Health care costs are rising faster than ever in Australia, with the average cost for a private health care visit rising by more than a third between 2013 and 2015.
The research, published in the medical journal BMC Medicine, shows the average increase in the average price of a private visit for a patient with a medical condition has risen from $3,935 to $5,200 in the past decade.
Health minister Dr Russell Hobby said it was a good sign that more people were getting good quality health care in the private sector.
“We’re seeing that a lot of people are now accessing health care for themselves and their families,” Dr Hobby said.
“But we also know that we have to make sure we’re getting the right services for the right people.”
The research is a joint effort between the University of Adelaide and the Australian National University (ANU).
Dr Hobby’s department, the Centre for Health Research and Education at the University, is also involved.
The ANU is working with the University to build a database of private health services across Australia, which will enable more accurate data on the costs of private healthcare services.
The Australian Health and Medical Research Council is also working with Healthcare Australia to collect data on private health costs.

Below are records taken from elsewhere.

def decScalar0A (x : Fields) : Except DecErr Instr := do
  member x.f 0
  let d ← xreg x.d
  let b ← xreg x.s2
  let a ← xreg x.s1
  mustBe (x.i.extractLsb' 12 4 == 0 && fieldOk (x.i.extractLsb' 0 6) (x.i.extractLsb' 6 6))
  .ok (.bfi d b a (x.i.extractLsb' 0 6) (x.i.extractLsb' 6 6) x.c)

def decScalar0B (x : Fields) : Except DecErr Instr := do
  let cc ← Cond.ofCode x.f
  let d ← low3 x.d
  let b ← xreg x.s2
  let a ← xreg x.s1
  .ok (.cmp d cc b a x.c)

def decScalar0C (x : Fields) : Except DecErr Instr := do
  let cc ← Cond.ofCode x.f
  let d ← low3 x.d
  let a ← xreg x.s1
  mustBe (x.s2 == 0)
  .ok (.cmpi d cc a x.i x.c)

def decScalar0D (x : Fields) : Except DecErr Instr := do
  member x.f 3
  let d ← low3 x.d
  let b ← low3 x.s2
  let a ← low3 x.s1
  match x.f.toNat with
  | 0 => .ok (.gand d b a x.c)
  | 1 => .ok (.gor d b a x.c)
  | 2 => .ok (.gxor d b a x.c)
  | _ => .ok (.gandn d b a x.c)

def decScalar0E (x : Fields) : Except DecErr Instr := do
  member x.f 0
  let d ← xreg x.d
  let a ← xreg x.s1
  let b ← xreg x.s2
  let g ← low3 x.s3
  mustBe (x.s4 == 0 && x.g == 0)
  .ok (.sel d b a g x.c)

def decScalar0F (x : Fields) : Except DecErr Instr := do
  member x.f 1
  match x.f.toNat with
  | 0 =>
    let d ← xreg x.d
    mustBe (x.s1 == 0 && x.s2 == 0)
    .ok (.gtox d x.c)
  | _ =>
    let a ← xreg x.s1
    mustBe (x.d == 0 && x.s2 == 0)
    .ok (.xtog a x.c)

def decScalar10 (x : Fields) : Except DecErr Instr := do
  let z ← LdSize.ofCode x.f
  let d ← xreg x.d
  let a ← xreg x.s1
  mustBe (x.s2 == 0)
  .ok (.ldl d a z x.i x.c)

def decScalar11 (x : Fields) : Except DecErr Instr := do
  let z ← StSize.ofCode x.f
  let d ← xreg x.d
  let a ← xreg x.s1
  mustBe (x.s2 == 0)
  .ok (.stl d a z x.i x.c)

def decScalar12 (x : Fields) : Except DecErr Instr := do
  let z ← LdSize.ofCode x.f
  let d ← xreg x.d
  let a ← xreg x.s1
  mustBe (x.s2 == 0)
  .ok (.ld d a z x.i x.c)

def decScalar13 (x : Fields) : Except DecErr Instr := do
  let z ← StSize.ofCode x.f
  let d ← xreg x.d
  let a ← xreg x.s1
  mustBe (x.s2 == 0)
  .ok (.st d a z x.i x.c)

def decScalar14 (x : Fields) : Except DecErr Instr := do
  member x.f 9
  let d ← xreg x.d
  let b ← xregIf (!([4, 7, 8, 9].contains x.f.toNat)) x.s2
  let a ← xreg x.s1
  mustBe (x.s2 == 0 || !([4, 7, 8, 9].contains x.f.toNat))
  match x.f.toNat with
  | 0 => .ok (.fadd false d b a x.c)
  | 1 => .ok (.fsub false d b a x.c)
  | 2 => .ok (.fmul false d b a x.c)
  | 3 => .ok (.fdiv false d b a x.c)
  | 4 => .ok (.fsqrt false d a x.c)
  | 5 => .ok (.fmin false d b a x.c)
  | 6 => .ok (.fmax false d b a x.c)
  | 7 => .ok (.fabs false d a x.c)
  | 8 => .ok (.fneg false d a x.c)
  | _ => .ok (.fclass false d a x.c)

def decScalar15 (x : Fields) : Except DecErr Instr := do
  member x.f 9
  let d ← xreg x.d
  let b ← xregIf (!([4, 7, 8, 9].contains x.f.toNat)) x.s2
  let a ← xreg x.s1
  mustBe (x.s2 == 0 || !([4, 7, 8, 9].contains x.f.toNat))
  match x.f.toNat with
  | 0 => .ok (.fadd true d b a x.c)
  | 1 => .ok (.fsub true d b a x.c)
  | 2 => .ok (.fmul true d b a x.c)
  | 3 => .ok (.fdiv true d b a x.c)
  | 4 => .ok (.fsqrt true d a x.c)
  | 5 => .ok (.fmin true d b a x.c)
  | 6 => .ok (.fmax true d b a x.c)
  | 7 => .ok (.fabs true d a x.c)
  | 8 => .ok (.fneg true d a x.c)
  | _ => .ok (.fclass true d a x.c)

def decScalar16 (x : Fields) : Except DecErr Instr := do
  member x.f 3
  let d ← xreg x.d
  let a ← xreg x.s1
  let b ← xreg x.s2
  let k ← xreg x.s3
  mustBe (x.s4 == 0 && x.g == 0)
  match x.f.toNat with
  | 0 => .ok (.fma false d k b a x.c)
  | 1 => .ok (.fms false d k b a x.c)
  | 2 => .ok (.fnma false d k b a x.c)
  | _ => .ok (.fnms false d k b a x.c)

def decScalar17 (x : Fields) : Except DecErr Instr := do
  member x.f 3
  let d ← xreg x.d
  let a ← xreg x.s1
  let b ← xreg x.s2
  let k ← xreg x.s3
  mustBe (x.s4 == 0 && x.g == 0)
  match x.f.toNat with
  | 0 => .ok (.fma true d k b a x.c)
  | 1 => .ok (.fms true d k b a x.c)
  | 2 => .ok (.fnma true d k b a x.c)
  | _ => .ok (.fnms true d k b a x.c)

def decScalar18 (x : Fields) : Except DecErr Instr := do
  if x.f.getLsbD 2 then .error .memberReserved else
  let d ← low3 x.d
  let b ← xreg x.s2
  let a ← xreg x.s1
  let cc ← FCond.ofCode (x.f.setWidth 2)
  .ok (.fcmp d (x.f.getLsbD 3) cc b a x.c)

def decScalar19 (x : Fields) : Except DecErr Instr := do
  member x.f 0
  let d ← xreg x.d
  let a ← xreg x.s1
  mustBe (x.s2 == 0 && x.i.extractLsb' 12 4 == 0)
  let src ← SType.ofCode (x.i.extractLsb' 0 4)
  let dst ← SType.ofCode (x.i.extractLsb' 4 4)
  let rm ← RM.ofCode (x.i.extractLsb' 8 3)
  .ok (.fcvt d a src dst rm (x.i.getLsbD 11) x.c)

def decScalar1A (x : Fields) : Except DecErr Instr := do
  mustBe (x.d.extractLsb' 4 2 == 0)
  .ok (.br (x.d.setWidth 4) x.i x.c)

def decScalar1B (x : Fields) : Except DecErr Instr := do
  mustBe (x.d == 0)
  .ok (.jmp (x.i2 ++ x.i) x.c)

def decScalar1C (x : Fields) : Except DecErr Instr := do
  mustBe (x.d == 0)
  .ok (.call (x.i2 ++ x.i) x.c)

def decScalar1D (x : Fields) : Except DecErr Instr := do
  member x.f 1
  let a ← xreg x.s1
  mustBe (x.d == 0 && x.s2 == 0)
  match x.f.toNat with
  | 0 => .ok (.jr a x.c)
  | _ => .ok (.callr a x.c)

def decScalar1E (x : Fields) : Except DecErr Instr := do
  let d ← xreg x.d
  .ok (.loop d x.i x.c)

def decScalar1F (x : Fields) : Except DecErr Instr := do
  .ok (.svc x.d x.c)

def decScalar20 (x : Fields) : Except DecErr Instr := do
  .ok (.brk x.d x.c)

/-- Steps 4 to 6 of R65 for opcodes 0x00 to 0x20 (R23, R24, R88 to R116). -/
def decScalar (x : Fields) : Except DecErr Instr :=
  match x.op.toNat with
  | 0x00 => decScalar00 x
  | 0x01 => decScalar01 x
  | 0x02 => decScalar02 x
  | 0x03 => decScalar03 x
  | 0x04 => decScalar04 x
  | 0x05 => decScalar05 x
  | 0x06 => decScalar06 x
  | 0x07 => decScalar07 x
  | 0x08 => decScalar08 x
  | 0x09 => decScalar09 x
  | 0x0A => decScalar0A x
  | 0x0B => decScalar0B x
  | 0x0C => decScalar0C x
  | 0x0D => decScalar0D x
  | 0x0E => decScalar0E x
  | 0x0F => decScalar0F x
  | 0x10 => decScalar10 x
  | 0x11 => decScalar11 x
  | 0x12 => decScalar12 x
  | 0x13 => decScalar13 x
  | 0x14 => decScalar14 x
  | 0x15 => decScalar15 x
  | 0x16 => decScalar16 x
  | 0x17 => decScalar17 x
  | 0x18 => decScalar18 x
  | 0x19 => decScalar19 x
  | 0x1A => decScalar1A x
  | 0x1B => decScalar1B x
  | 0x1C => decScalar1C x
  | 0x1D => decScalar1D x
  | 0x1E => decScalar1E x
  | 0x1F => decScalar1F x
  | 0x20 => decScalar20 x
  | _ => .error .opReserved

def decVector40 (x : Fields) : Except DecErr Instr := do
  member x.f 8
  let d ← vop x.d
  let a ← vop x.s1
  let b ← if x.f.toNat == 5 || x.f.toNat == 6 then .ok .null else vop x.s2
  let k ← maskOp x.s4
  let t ← VType.ofCode x.g
  mustBe (x.s3 == 0 && (if x.f.toNat == 5 || x.f.toNat == 6 then x.s2 == 0 && t.upTo5 else x.f.toNat < 7 || t.isInt))
  match x.f.toNat with
  | 0 => .ok (.vadd d b a t k x.c)
  | 1 => .ok (.vsub d b a t k x.c)
  | 2 => .ok (.vmul d b a t k x.c)
  | 3 => .ok (.vmin d b a t k x.c)
  | 4 => .ok (.vmax d b a t k x.c)
  | 5 => .ok (.vabs d a t k x.c)
  | 6 => .ok (.vneg d a t k x.c)
  | 7 => .ok (.vadds d b a t k x.c)
  | _ => .ok (.vsubs d b a t k x.c)

def decVector41 (x : Fields) : Except DecErr Instr := do
  member x.f 2
  let d ← vop x.d
  let a ← vop x.s1
  let b ← vop x.s2
  let y ← vop x.s3
  let k ← maskOp x.s4
  let t ← VType.ofCode x.g
  match x.f.toNat with
  | 0 => .ok (.vfma d y b a t k x.c)
  | 1 => .ok (.vfms d y b a t k x.c)
  | _ => .ok (.vfnma d y b a t k x.c)

def decVector42 (x : Fields) : Except DecErr Instr := do
  member x.f 6
  let d ← vop x.d
  let a ← vop x.s1
  let b ← vop x.s2
  let k ← maskOp x.s4
  let t ← VType.ofCode x.g
  mustBe (x.s3 == 0 && (x.f.toNat < 4 || t.isInt))
  match x.f.toNat with
  | 0 => .ok (.vand d b a t k x.c)
  | 1 => .ok (.vor d b a t k x.c)
  | 2 => .ok (.vxor d b a t k x.c)
  | 3 => .ok (.vandn d b a t k x.c)
  | 4 => .ok (.vshl d b a t k x.c)
  | 5 => .ok (.vshr d b a t k x.c)
  | _ => .ok (.vsar d b a t k x.c)

def decVector43 (x : Fields) : Except DecErr Instr := do
  let cc ← VCond.ofCode x.f
  let d ← maskOp x.d
  let a ← vop x.s1
  let b ← vop x.s2
  let k ← maskOp x.s4
  let t ← VType.ofCode x.g
  mustBe (!d.z && x.s3 == 0)
  .ok (.vcmp d.m cc b a t k x.c)

def decVector44 (x : Fields) : Except DecErr Instr := do
  member x.f 0
  let d ← vop x.d
  let a ← vop x.s1
  let b ← vop x.s2
  let q ← maskOp x.s3
  let k ← maskOp x.s4
  let t ← VType.ofCode x.g
  mustBe (!q.z)
  .ok (.vsel d b a q.m t k x.c)

def decVector45 (x : Fields) : Except DecErr Instr := do
  member x.f 4
  let d ← vop x.d
  let a ← vop x.s1
  let k ← maskOp x.s4
  mustBe (x.g == 0 && x.s2 == 0 && x.s3 == 0)
  match x.f.toNat with
  | 0 => .ok (.vexp2 d a k x.c)
  | 1 => .ok (.vlog2 d a k x.c)
  | 2 => .ok (.vrcp d a k x.c)
  | 3 => .ok (.vrsq d a k x.c)
  | _ => .ok (.vsqrt d a k x.c)

def decVector46 (x : Fields) : Except DecErr Instr := do
  member x.f 0
  let d ← vop x.d
  let a ← vop x.s1
  mustBe (x.s2.extractLsb' 4 2 == 0 && x.i.extractLsb' 12 4 == 0)
  let src ← CType.ofCode (x.i.extractLsb' 0 4)
  let dst ← CType.ofCode (x.i.extractLsb' 4 4)
  let rm ← RM.ofCode (x.i.extractLsb' 8 3)
  mustBe (src.partOk (x.s2.extractLsb' 0 2) && dst.partOk (x.s2.extractLsb' 2 2))
  .ok (.vcvt d a (x.s2.extractLsb' 0 2) (x.s2.extractLsb' 2 2) src dst rm (x.i.getLsbD 11) x.c)

def decVector47 (x : Fields) : Except DecErr Instr := do
  member x.f 2
  let d ← xreg x.d
  let a ← vop x.s1
  let k ← maskOp x.s4
  let t ← VType.ofCode x.g
  let rm ← RM.ofCode (x.s3.setWidth 3)
  mustBe (x.s2 == 0 && !k.z && x.s3.extractLsb' 3 3 == 0 && rm.notRS && (x.f.toNat == 0 || x.s3 == 0))
  match x.f.toNat with
  | 0 => .ok (.vredadd d a rm t k.m x.c)
  | 1 => .ok (.vredmin d a t k.m x.c)
  | _ => .ok (.vredmax d a t k.m x.c)

def decVector48 (x : Fields) : Except DecErr Instr := do
  member x.f 0
  let d ← vop x.d
  let a ← vop x.s1
  let b ← xreg x.s2
  let k ← maskOp x.s4
  let t ← VType.ofCode x.g
  let rm ← RM.ofCode (x.s3.setWidth 3)
  mustBe (x.s3.extractLsb' 3 3 == 0 && rm.notRS)
  .ok (.vscanadd d a b rm t k x.c)

def decVector49 (x : Fields) : Except DecErr Instr := do
  member x.f 0
  let d ← vop x.d
  let a ← xreg x.s1
  mustBe (x.s2.extractLsb' 4 2 == 0)
  let t ← VType.ofCode (x.s2.setWidth 4)
  .ok (.vbcast d t a x.c)

def decVector4A (x : Fields) : Except DecErr Instr := do
  member x.f 1
  let b ← xreg x.s2
  match x.f.toNat with
  | 0 =>
    let d ← xreg x.d
    let a ← vop x.s1
    .ok (.vextr d b a x.c)
  | _ =>
    let d ← vreg x.d
    let a ← xreg x.s1
    .ok (.vins d b a x.c)

def decVector4B (x : Fields) : Except DecErr Instr := do
  member x.f 2
  let d ← vop x.d
  let a ← xreg x.s1
  match x.f.toNat with
  | 0 =>
    mustBe (x.s2 == 0)
    let t ← MType.ofCode (x.i.extractLsb' 12 4)
    .ok (.vldl d a t (x.i.setWidth 12) x.c)
  | 1 =>
    let b ← xreg x.s2
    let t ← VType.ofCode (x.i.extractLsb' 12 4)
    .ok (.vldls d a b t (x.i.setWidth 12) x.c)
  | _ =>
    let ix ← vreg x.s2
    let t ← MType.ofCode (x.i.extractLsb' 12 4)
    .ok (.vgatl d a ix t (x.i.setWidth 12) x.c)

def decVector4C (x : Fields) : Except DecErr Instr := do
  member x.f 2
  let d ← vop x.d
  let a ← xreg x.s1
  match x.f.toNat with
  | 0 =>
    mustBe (x.s2 == 0)
    let t ← MType.ofCode (x.i.extractLsb' 12 4)
    .ok (.vstl d a t (x.i.setWidth 12) x.c)
  | 1 =>
    let b ← xreg x.s2
    let t ← VType.ofCode (x.i.extractLsb' 12 4)
    .ok (.vstls d a b t (x.i.setWidth 12) x.c)
  | _ =>
    let ix ← vreg x.s2
    let t ← MType.ofCode (x.i.extractLsb' 12 4)
    .ok (.vscatl d a ix t (x.i.setWidth 12) x.c)

def decVector4D (x : Fields) : Except DecErr Instr := do
  member x.f 1
  let d ← vop x.d
  let a ← xreg x.s1
  mustBe (x.s2 == 0)
  let t ← VType.ofCode (x.i.extractLsb' 12 4)
  match x.f.toNat with
  | 0 => .ok (.vld d a t (x.i.setWidth 12) x.c)
  | _ => .ok (.vst d a t (x.i.setWidth 12) x.c)

def decVector4E (x : Fields) : Except DecErr Instr := do
  member x.f 0
  let d ← vop x.d
  let a ← vop x.s1
  let b ← vop x.s2
  let y ← vop x.s3
  let k ← maskOp x.s4
  let t ← VType.ofCode x.g
  .ok (.vperm d y b a t k x.c)

def decVector4F (x : Fields) : Except DecErr Instr := do
  member x.f 1
  let d ← vop x.d
  let a ← vop x.s1
  let b ← vop x.s2
  let y ← vop x.s3
  let k ← maskOp x.s4
  mustBe (x.g.toNat == if x.f.toNat == 0 then 3 else 6)
  match x.f.toNat with
  | 0 => .ok (.vdot4 d y b a k x.c)
  | _ => .ok (.vdot4n d y b a k x.c)

def decVector50 (x : Fields) : Except DecErr Instr := do
  member x.f 0
  let d ← vop x.d
  if !d.regOrNull then .error .operandReserved else
  let a ← xreg x.s1
  let b ← xreg x.s2
  let y ← xreg x.s3
  let k ← maskOp x.s4
  mustBe (!k.z && x.g == 0)
  .ok (.visect d y b a k.m x.c)

def decVector51 (x : Fields) : Except DecErr Instr := do
  member x.f 0
  let d ← vop x.d
  let a ← vop x.s1
  let b ← xreg x.s2
  let k ← maskOp x.s4
  let t ← VType.ofCode x.g
  mustBe (!k.z && x.s3 == 0)
  .ok (.vcprs d a b t k.m x.c)

def decVector52 (x : Fields) : Except DecErr Instr := do
  member x.f 1
  let d ← vop x.d
  let a ← vop x.s1
  let b ← xreg x.s2
  let y ← if x.f.toNat == 0 then .ok .null else vop x.s3
  mustBe (x.s4 == 0 && x.g == 0 && (x.f.toNat == 1 || x.s3 == 0))
  match x.f.toNat with
  | 0 => .ok (.vhdrP d a b x.c)
  | _ => .ok (.vhdrA d y a b x.c)

def decVector53 (x : Fields) : Except DecErr Instr := do
  member x.f 1
  match x.f.toNat with
  | 0 =>
    let d ← vop x.d
    let a ← vop x.s1
    mustBe (x.s2 == 0)
    .ok (.vmov d a x.c)
  | _ =>
    let d ← linkOp x.d
    let a ← linkOp x.s1
    let b ← fwdReg x.s2
    .ok (.vfwd d a b x.c)

/-- REP. A count outside 1 to 16 fails step 6. DESIGN CHOICE (log 94). -/
def decVector54 (x : Fields) : Except DecErr Instr := do
  member x.f 0
  let a ← xreg x.s1
  mustBe (x.d == 0 && x.s2 == 0 && x.i.extractLsb' 10 6 == 0 && 1 ≤ (x.i.extractLsb' 0 5).toNat && (x.i.extractLsb' 0 5).toNat ≤ 16)
  .ok (.rep a (x.i.extractLsb' 0 5) (x.i.extractLsb' 5 5) x.c)

def decVector55 (x : Fields) : Except DecErr Instr := do
  member x.f 2
  let q ← streamOp x.d
  let a ← xregIf (x.f.toNat != 2) x.s1
  let b ← xregIf (x.f.toNat == 2) x.s2
  mustBe (if x.f.toNat == 2 then x.s1 == 0 else x.s2 == 0)
  match x.f.toNat with
  | 0 => .ok (.scfgRead q a x.c)
  | 1 => .ok (.scfgWrite q a x.c)
  | _ => .ok (.scfgStop q b x.c)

The study also found that private health visits increased by more in the two years before the ACA was implemented.
Dr Hobby acknowledged the rise in private health visit prices had not been fully accounted for.
“The real story is that the average [cost] per visit has gone up by $2,000,” Dr Hobson said.

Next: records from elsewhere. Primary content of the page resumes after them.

namespace Sys2Proof

def Dir.index : Dir → Nat
  | .w => 0 | .n => 1 | .e => 2 | .s => 3

def dirs : List Dir := [.w, .n, .e, .s]

def Dir.opp : Dir → Dir
  | .w => .e | .n => .s | .e => .w | .s => .n

/-- The access kind word (R361): an atomic is its own kind. DEDUCED (log 18). -/
def Access.word (a : Access) : W64 :=
  w64 ((if a.write && !a.atomic then 1 else 0) + (if a.fetch then 2 else 0) + (if a.atomic then 4 else 0))

end Sys2Proof

namespace Sys2Proof.Machine

/-! ## Tables and bytes -/

/-- The entry of a table, or `d`. -/
def tabGet (d : α) : Tab α → Nat → α
  | [], _ => d
  | (k, v) :: r, a => if k = a then v else tabGet d r a

/-- Set an entry of a table. -/
def tabSet : Tab α → Nat → α → Tab α
  | [], a, v => [(a, v)]
  | (k, w) :: r, a, v => if k = a then (a, v) :: r else (k, w) :: tabSet r a v

/-- A little-endian byte string as a number (R7). -/
def leNat : List Byte → Nat
  | [] => 0
  | b :: r => b.toNat + 256 * leNat r

/-- The low `n` bytes of a number, least significant first (R7). -/
def natBytes : Nat → Nat → List Byte
  | 0, _ => []
  | n + 1, v => BitVec.ofNat 8 v :: natBytes n (v / 256)

/-- Bytes `at` to `at + n − 1` of a string, zero beyond its end. -/
def sliceBytes (bs : List Byte) (at_ n : Nat) : List Byte := ((bs.drop at_).take n) ++ List.replicate (n - (bs.length - at_)) 0

/-- The number of `n` bytes at `at`. -/
def fieldNat (bs : List Byte) (at_ n : Nat) : Nat := leNat ((bs.drop at_).take n)

/-- A 64-byte word of bytes, zero-filled. -/
def toV512 (bs : List Byte) : V512 := BitVec.ofNat 512 (leNat (bs.take 64))

/-! ## Memory -/

/-- The byte at an address in a sorted cell list; zero where unlisted. -/
def cellsRead : List Host.Cell → Nat → Byte
  | [], _ => 0
  | (k, b) :: r, a => if k = a then b else cellsRead r a

/-- Write one byte, keeping the cells sorted and free of zero bytes. -/
def cellsWrite : List Host.Cell → Nat → Byte → List Host.Cell
  | [], a, b => if b = 0 then [] else [(a, b)]
  | (k, c) :: r, a, b =>
    if k < a then (k, c) :: cellsWrite r a b
    else if k = a then (if b = 0 then r else (a, b) :: r)
    else (if b = 0 then (k, c) :: r else (a, b) :: (k, c) :: r)

/-- The canonical form: addresses strictly rising, no zero byte. -/
def cellsWf : List Host.Cell → Bool
  | [] => true
  | [(_, b)] => b != 0
  | (k, b) :: (k', b') :: r => b != 0 && decide (k < k') && cellsWf ((k', b') :: r)

def Memory.wf (m : Memory) : Bool := cellsWf m.cells
/-- DESIGN CHOICE (log 10). -/
def Memory.read (m : Memory) (a : Nat) : Byte := cellsRead m.cells a
def Memory.write (m : Memory) (a : Nat) (b : Byte) : Memory := { cells := cellsWrite m.cells a b }

/-- `n` bytes from an address on. -/
def Memory.readN (m : Memory) (a : Nat) : Nat → List Byte
  | 0 => []
  | n + 1 => m.read a :: Memory.readN m (a + 1) n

The researchers estimated that about 20 per cent of Australian people could be affected by the increase in private visits.
“That’s a significant amount of people that don’t get the health services that they need,” Dr Hanson said.
In an interview with Business Insider, Dr Hanson suggested it was important for governments to consider how private health spending would change with the introduction of the ACA.
“When you’re talking about the health system, it’s very, very hard to predict the future,” she said.